Select from the records below every line that has the word "CHOICE" in it.

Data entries
○ ○ ○

/-- The bytes of a message: the 24-byte header, its data, and where a word of them is poisoned, which bit 7 of the kind
says, the poison map (DESIGN CHOICE, log 16). -/
def Msg.bytes (m : Msg) : List Byte :=
  let bad := m.data.any (·.2)
  toLe 2 m.dest ++ toLe 2 m.src ++ toLe 1 m.part ++ toLe 1 m.hops ++ toLe 2 m.agent ++ toLe 1 (m.kind + flag bad 7)
    ++ toLe 3 m.length ++ toLe 4 m.tag ++ toLe 8 m.addr.toNat ++ m.data.map (·.1)
    ++ (if bad then poisonMap m.addr.toNat m.data else [])

/-- The kind that the model gives a towpath message, whose contents start with a code of its own (DESIGN CHOICE, log 23). -/
def kindTow : Nat := 16

/-- How many data bytes follow a header: a write, read data, a barge and a towpath message carry their length; an
admission query carries one byte that says whether it asks to write (log 15). -/
def dataBytes (kind length : Nat) : Nat :=
  if kind = 0 || kind = 2 || kind = 7 || kind = kindTow then length else if kind = 5 then 1 else 0

/-- The message at the front of a received byte stream, once it is whole, and the rest. -/
def takeMsg (bs : List Byte) : Option (Msg × List Byte) :=
  if bs.length < 24 then none else
  let kind := field bs 8 1 % 128
  let a := field bs 16 8
  let n := dataBytes kind (field bs 9 3)
  let k := if bit (field bs 8 1) 7 then mapBytes a n else 0
  if bs.length < 24 + n + k then none else
  some ({ dest := field bs 0 2, src := field bs 2 2, part := field bs 4 1, hops := field bs 5 1, agent := field bs 6 2,
          kind := kind, length := field bs 9 3, tag := field bs 12 4, addr := BitVec.ofNat 64 a,
          data := tainted a ((bs.drop 24).take n) ((bs.drop (24 + n)).take k) }, bs.drop (24 + n + k))

/-! ## The path of a message -/

/-- The up ports of the route set toward a node (R378, R380). -/
def routeSet (s : State) (dest : Nat) : List Nat :=
  let ps := if dest / 256 ≠ ownNode s / 256 then tabGet [] s.fabric.group (dest / 256)
    else tabGet [] s.fabric.member (dest % 256)
  ps.filter fun p => (portAt s p).state = .up

/-- The port whose bulk credit is largest. -/
def bulkiest (s : State) : List Nat → Option Nat
  | [] => none
  | p :: ps => match bulkiest s ps with
    | some q => if (portAt s q).credit[2] > (portAt s p).credit[2] then some q else some p
    | none => some p

/-- The port a message leaves by (R379). -/
def routePort (s : State) (m : Msg) : Option Nat :=
  let set := routeSet s m.dest
  if m.kind = 7 then bulkiest s set
  else if set = [] then none else set[(1021 * m.src + m.agent) % 65521 % set.length]?

/-- Cut a message into the data of flits, 224 bytes each. -/
def chunks (n : Nat) : Nat → List Byte → List (List Byte)
  | 0, _ => []
  | fuel + 1, bs => if bs = [] then [] else bs.take n :: chunks n fuel (bs.drop n)

/-- Queue a message on a channel of a port. -/
def putOut (p vc : Nat) (m : Msg) (s : State) : State :=
  let x := portAt s p
  setPort s p { x with txq := x.txq.setIfInBounds vc (x.txq[vc]?.getD [] ++
    [{ dest := m.dest, bytes := m.bytes, own := m.src = ownNode s, owner := m.place }]) }

/-- Send a message on its way; none where no port leads to its node. -/
def sendMsg (vc : Nat) (m : Msg) (s : State) : Option State := (routePort s m).map fun p => putOut p vc m s

/-- A tenant switch of the whole module runs (R444). -/
def wholeSwitch (s : State) : Bool := s.parts.any fun p => p.2.switch ≠ .none && p.2.shape = 0

/-- Where a towpath message of this module goes when it is not a node: every up port, or one port. -/
def everyPort : Nat := 0xFFFE
def onePort (p : Nat) : Nat := 0x10000 + p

○ ○ ○

### Completed task
says, the poison map (DESIGN CHOICE, log 16). -/
/-- The kind that the model gives a towpath message, whose contents start with a code of its own (DESIGN CHOICE, log 23). -/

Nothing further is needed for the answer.